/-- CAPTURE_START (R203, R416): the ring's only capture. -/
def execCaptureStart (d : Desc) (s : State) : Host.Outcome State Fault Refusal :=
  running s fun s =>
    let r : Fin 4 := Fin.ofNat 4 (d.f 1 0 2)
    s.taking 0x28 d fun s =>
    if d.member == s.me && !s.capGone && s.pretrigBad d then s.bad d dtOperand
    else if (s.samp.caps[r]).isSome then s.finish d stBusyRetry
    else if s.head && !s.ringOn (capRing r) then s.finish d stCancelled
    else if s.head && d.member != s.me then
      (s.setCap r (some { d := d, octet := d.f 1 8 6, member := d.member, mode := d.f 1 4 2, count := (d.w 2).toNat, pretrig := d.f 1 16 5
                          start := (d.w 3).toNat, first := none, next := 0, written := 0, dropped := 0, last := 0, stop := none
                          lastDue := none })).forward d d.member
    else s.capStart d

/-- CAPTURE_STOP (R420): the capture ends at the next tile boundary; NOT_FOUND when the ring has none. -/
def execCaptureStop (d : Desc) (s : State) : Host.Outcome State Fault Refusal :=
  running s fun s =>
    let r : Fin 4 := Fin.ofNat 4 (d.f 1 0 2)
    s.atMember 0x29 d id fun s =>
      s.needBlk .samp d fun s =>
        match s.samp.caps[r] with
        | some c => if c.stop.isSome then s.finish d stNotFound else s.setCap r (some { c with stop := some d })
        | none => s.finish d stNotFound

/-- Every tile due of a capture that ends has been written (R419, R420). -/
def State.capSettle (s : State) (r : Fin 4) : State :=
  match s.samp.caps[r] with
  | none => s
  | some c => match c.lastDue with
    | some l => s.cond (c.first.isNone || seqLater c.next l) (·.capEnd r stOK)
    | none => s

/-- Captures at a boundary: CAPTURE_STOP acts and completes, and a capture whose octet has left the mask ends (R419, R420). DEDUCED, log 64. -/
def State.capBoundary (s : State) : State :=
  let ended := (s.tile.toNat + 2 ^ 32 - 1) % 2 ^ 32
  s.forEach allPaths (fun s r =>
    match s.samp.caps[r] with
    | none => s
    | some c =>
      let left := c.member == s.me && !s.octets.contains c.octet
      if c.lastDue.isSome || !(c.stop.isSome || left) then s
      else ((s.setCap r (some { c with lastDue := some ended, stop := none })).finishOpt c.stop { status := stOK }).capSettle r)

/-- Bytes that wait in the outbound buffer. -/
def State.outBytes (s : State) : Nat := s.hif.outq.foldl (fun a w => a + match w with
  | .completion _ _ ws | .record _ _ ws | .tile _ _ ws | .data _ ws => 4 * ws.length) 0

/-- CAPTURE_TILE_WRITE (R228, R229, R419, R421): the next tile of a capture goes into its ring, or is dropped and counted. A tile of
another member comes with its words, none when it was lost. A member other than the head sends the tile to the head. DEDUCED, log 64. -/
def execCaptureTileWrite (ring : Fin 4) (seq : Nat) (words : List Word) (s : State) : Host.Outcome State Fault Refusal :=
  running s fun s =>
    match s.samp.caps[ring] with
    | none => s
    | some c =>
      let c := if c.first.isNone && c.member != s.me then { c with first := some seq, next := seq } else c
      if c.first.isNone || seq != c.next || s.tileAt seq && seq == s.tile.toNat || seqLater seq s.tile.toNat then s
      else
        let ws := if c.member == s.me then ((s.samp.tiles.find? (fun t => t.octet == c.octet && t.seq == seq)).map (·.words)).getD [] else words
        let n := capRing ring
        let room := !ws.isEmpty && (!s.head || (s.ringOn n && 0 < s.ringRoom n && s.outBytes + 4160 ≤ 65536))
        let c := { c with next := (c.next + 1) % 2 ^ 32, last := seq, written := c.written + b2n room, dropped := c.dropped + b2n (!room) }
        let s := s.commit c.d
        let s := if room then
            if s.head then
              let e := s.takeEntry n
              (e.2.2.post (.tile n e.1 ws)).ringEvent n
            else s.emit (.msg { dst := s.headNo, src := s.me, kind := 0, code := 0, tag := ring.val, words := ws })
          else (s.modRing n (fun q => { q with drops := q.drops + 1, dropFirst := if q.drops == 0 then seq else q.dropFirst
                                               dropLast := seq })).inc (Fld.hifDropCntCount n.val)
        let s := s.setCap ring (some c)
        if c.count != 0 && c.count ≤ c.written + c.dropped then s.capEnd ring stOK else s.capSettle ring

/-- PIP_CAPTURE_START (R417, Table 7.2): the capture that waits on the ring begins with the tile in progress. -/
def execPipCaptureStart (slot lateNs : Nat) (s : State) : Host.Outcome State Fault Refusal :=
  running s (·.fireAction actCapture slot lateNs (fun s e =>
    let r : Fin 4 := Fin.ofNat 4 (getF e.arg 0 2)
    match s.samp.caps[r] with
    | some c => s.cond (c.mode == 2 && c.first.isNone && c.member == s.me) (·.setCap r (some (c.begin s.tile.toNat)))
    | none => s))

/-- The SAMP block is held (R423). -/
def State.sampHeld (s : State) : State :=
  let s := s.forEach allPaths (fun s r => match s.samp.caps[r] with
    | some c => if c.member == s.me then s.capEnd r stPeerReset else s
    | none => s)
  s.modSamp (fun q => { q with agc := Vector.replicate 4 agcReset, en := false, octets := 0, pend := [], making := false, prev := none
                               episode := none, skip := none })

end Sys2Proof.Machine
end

==

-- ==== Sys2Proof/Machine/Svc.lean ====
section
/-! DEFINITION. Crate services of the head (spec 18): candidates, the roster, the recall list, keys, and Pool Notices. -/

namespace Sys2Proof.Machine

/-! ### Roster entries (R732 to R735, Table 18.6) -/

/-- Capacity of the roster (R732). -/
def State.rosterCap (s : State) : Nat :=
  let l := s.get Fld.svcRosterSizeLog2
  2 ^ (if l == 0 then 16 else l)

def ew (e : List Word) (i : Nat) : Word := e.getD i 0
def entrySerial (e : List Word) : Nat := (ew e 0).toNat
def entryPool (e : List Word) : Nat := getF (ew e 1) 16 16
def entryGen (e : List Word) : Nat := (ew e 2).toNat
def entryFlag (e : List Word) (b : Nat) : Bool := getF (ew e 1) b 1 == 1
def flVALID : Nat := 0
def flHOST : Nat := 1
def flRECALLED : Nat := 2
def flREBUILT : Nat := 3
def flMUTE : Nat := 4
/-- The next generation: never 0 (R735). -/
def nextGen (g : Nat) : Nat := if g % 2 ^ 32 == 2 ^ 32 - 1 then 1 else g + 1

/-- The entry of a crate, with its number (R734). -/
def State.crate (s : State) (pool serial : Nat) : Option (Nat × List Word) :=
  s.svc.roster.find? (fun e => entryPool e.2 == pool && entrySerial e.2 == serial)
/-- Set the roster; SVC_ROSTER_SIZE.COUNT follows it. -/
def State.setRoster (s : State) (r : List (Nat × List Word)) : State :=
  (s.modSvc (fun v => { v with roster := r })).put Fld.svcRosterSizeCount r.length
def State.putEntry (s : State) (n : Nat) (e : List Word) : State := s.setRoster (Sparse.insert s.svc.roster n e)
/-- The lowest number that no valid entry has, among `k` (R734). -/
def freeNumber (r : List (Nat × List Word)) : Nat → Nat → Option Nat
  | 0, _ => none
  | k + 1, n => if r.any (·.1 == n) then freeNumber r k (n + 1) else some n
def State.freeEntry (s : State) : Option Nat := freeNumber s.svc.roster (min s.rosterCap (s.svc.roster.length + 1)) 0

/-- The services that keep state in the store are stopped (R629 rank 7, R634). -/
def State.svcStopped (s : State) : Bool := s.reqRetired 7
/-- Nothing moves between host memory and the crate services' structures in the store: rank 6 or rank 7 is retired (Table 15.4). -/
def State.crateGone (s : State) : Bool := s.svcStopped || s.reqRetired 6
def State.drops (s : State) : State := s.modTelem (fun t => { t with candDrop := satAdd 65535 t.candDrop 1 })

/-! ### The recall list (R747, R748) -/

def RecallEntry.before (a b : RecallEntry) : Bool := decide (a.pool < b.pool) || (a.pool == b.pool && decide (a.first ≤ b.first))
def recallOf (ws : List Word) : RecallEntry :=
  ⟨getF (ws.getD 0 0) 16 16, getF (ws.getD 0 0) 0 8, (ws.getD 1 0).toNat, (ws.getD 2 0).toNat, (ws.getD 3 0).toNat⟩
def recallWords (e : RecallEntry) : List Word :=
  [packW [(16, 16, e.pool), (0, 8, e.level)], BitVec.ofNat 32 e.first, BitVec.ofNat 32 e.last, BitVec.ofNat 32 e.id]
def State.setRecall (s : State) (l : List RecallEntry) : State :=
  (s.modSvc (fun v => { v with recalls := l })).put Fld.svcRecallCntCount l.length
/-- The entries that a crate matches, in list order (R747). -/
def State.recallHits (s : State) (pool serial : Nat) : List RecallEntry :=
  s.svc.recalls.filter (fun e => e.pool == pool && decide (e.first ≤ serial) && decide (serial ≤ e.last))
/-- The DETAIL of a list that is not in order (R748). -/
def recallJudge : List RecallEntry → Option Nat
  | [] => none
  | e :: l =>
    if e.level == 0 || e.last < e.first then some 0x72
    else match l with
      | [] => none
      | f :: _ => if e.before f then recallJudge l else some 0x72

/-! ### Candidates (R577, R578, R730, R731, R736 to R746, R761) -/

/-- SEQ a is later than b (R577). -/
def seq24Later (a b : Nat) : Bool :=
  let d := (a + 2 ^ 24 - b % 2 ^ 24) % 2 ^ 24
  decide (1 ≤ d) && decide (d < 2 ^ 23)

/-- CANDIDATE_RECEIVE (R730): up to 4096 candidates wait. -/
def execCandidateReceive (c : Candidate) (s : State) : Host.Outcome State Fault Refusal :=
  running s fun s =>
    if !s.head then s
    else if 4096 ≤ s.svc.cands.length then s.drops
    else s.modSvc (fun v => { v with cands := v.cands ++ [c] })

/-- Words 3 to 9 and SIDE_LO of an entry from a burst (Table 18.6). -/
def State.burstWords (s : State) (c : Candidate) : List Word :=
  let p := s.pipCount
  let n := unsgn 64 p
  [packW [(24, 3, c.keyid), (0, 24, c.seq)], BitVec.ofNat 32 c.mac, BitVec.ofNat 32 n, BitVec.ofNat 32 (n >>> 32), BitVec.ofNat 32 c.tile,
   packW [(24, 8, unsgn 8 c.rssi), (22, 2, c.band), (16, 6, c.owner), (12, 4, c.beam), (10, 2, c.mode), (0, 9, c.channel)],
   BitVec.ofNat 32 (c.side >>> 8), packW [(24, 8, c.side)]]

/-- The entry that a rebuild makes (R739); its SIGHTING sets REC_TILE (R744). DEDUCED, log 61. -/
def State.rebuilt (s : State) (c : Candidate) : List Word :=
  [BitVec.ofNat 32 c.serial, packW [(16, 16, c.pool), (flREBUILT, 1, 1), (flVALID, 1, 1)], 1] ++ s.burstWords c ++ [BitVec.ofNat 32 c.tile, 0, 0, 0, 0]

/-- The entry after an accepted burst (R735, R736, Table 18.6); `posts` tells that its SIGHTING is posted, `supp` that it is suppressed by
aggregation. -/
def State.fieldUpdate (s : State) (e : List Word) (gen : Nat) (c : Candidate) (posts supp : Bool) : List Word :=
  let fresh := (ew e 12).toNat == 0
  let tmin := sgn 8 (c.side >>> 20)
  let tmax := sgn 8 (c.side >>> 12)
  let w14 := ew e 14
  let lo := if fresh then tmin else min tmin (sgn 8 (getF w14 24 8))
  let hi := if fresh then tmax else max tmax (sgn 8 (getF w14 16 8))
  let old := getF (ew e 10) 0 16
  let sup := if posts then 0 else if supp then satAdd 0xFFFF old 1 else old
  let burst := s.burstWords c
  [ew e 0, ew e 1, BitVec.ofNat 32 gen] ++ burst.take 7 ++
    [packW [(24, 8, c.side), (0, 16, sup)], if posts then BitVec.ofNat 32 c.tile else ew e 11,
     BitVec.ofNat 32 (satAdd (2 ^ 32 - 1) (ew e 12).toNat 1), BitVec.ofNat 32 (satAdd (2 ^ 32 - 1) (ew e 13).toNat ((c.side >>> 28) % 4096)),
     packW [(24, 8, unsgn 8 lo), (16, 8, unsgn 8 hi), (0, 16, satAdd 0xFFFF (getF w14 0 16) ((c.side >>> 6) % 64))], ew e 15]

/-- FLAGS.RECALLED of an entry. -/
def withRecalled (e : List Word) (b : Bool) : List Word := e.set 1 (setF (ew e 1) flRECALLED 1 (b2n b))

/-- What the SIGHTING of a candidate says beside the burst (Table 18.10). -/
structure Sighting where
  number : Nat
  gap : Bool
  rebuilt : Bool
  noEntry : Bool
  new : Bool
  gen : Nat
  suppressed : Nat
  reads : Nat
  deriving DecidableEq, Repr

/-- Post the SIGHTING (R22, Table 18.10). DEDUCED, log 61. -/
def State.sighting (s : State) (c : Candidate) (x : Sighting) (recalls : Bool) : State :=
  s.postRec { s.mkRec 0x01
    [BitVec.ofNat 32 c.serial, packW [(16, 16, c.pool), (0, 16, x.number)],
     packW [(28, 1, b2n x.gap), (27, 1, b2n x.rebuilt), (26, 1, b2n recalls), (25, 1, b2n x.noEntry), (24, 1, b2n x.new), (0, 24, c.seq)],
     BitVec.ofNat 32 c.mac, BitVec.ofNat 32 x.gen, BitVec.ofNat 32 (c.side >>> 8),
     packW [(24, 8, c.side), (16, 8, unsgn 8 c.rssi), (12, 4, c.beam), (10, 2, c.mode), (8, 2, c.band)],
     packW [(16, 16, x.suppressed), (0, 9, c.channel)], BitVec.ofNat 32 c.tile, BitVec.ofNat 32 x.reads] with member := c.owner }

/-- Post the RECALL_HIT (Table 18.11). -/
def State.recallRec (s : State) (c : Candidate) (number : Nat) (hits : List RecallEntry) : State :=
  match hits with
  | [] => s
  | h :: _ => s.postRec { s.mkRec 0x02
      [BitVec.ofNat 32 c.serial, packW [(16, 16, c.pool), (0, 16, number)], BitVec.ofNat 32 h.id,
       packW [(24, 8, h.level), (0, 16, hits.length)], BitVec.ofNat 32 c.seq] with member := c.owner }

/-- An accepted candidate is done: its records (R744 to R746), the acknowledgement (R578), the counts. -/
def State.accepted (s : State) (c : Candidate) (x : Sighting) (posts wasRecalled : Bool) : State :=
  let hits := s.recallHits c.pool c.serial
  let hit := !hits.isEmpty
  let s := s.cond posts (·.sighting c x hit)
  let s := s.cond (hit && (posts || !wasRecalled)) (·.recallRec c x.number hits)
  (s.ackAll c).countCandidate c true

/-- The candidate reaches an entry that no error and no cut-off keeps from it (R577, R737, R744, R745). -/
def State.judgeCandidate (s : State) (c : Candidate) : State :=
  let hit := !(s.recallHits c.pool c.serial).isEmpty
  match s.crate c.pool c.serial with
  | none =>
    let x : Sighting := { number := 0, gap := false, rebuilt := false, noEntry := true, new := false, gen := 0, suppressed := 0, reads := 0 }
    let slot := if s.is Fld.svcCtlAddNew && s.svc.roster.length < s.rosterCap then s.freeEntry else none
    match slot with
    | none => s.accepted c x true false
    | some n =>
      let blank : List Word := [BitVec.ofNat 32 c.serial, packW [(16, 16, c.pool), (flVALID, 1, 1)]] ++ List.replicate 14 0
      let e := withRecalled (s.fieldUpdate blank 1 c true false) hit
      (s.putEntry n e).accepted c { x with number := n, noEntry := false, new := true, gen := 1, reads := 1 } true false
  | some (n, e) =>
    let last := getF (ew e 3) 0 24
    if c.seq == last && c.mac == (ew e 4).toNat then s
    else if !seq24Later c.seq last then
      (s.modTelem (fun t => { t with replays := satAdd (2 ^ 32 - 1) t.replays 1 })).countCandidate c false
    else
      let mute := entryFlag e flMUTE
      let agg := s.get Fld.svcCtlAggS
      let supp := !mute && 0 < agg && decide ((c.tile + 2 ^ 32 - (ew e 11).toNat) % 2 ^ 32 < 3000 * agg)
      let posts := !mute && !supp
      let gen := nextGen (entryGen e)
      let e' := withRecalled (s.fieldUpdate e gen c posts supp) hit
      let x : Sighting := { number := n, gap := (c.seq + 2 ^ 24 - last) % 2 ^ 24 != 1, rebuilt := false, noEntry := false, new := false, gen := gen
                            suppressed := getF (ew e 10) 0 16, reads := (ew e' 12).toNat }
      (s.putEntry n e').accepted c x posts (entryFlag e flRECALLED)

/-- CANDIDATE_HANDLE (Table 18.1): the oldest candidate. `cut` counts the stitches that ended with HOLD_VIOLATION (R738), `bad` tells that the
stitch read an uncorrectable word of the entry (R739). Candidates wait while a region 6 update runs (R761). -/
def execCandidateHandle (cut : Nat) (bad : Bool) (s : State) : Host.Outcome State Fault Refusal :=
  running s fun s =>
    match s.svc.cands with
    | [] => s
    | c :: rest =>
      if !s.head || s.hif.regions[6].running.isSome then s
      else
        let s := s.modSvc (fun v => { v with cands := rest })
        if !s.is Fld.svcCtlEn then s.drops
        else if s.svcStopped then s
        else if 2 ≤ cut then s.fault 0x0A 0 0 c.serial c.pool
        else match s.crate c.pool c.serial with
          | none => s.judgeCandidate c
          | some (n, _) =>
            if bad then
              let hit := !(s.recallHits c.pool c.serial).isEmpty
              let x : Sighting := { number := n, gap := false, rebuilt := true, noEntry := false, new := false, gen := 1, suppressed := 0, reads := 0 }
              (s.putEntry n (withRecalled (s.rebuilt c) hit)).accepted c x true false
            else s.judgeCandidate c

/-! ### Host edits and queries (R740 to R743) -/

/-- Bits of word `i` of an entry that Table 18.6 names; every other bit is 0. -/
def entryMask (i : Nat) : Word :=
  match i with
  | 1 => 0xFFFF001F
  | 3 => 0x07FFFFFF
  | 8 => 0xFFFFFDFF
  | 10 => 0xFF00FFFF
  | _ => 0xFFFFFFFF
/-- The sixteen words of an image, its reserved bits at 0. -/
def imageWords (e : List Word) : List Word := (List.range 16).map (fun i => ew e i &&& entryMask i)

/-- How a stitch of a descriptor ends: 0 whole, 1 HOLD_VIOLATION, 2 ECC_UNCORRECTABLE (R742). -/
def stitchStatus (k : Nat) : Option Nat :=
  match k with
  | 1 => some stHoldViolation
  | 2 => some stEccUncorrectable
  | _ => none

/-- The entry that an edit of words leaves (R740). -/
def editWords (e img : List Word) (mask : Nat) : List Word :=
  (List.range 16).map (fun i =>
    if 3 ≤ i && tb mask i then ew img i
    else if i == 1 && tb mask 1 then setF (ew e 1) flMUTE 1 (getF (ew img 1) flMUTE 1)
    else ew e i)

◆ INSTRUCTIONS TO FOLLOW
Your answer should consist solely of the lines above from the line with "only capture. -/" to the line with "else s.capStart d", both included, reproduced exactly.

◆ WRITTEN REPLY
/-- CAPTURE_START (R203, R416): the ring's only capture. -/
def execCaptureStart (d : Desc) (s : State) : Host.Outcome State Fault Refusal :=
  running s fun s =>
    let r : Fin 4 := Fin.ofNat 4 (d.f 1 0 2)
    s.taking 0x28 d fun s =>
    if d.member == s.me && !s.capGone && s.pretrigBad d then s.bad d dtOperand
    else if (s.samp.caps[r]).isSome then s.finish d stBusyRetry
    else if s.head && !s.ringOn (capRing r) then s.finish d stCancelled
    else if s.head && d.member != s.me then
      (s.setCap r (some { d := d, octet := d.f 1 8 6, member := d.member, mode := d.f 1 4 2, count := (d.w 2).toNat, pretrig := d.f 1 16 5
                          start := (d.w 3).toNat, first := none, next := 0, written := 0, dropped := 0, last := 0, stop := none
                          lastDue := none })).forward d d.member
    else s.capStart d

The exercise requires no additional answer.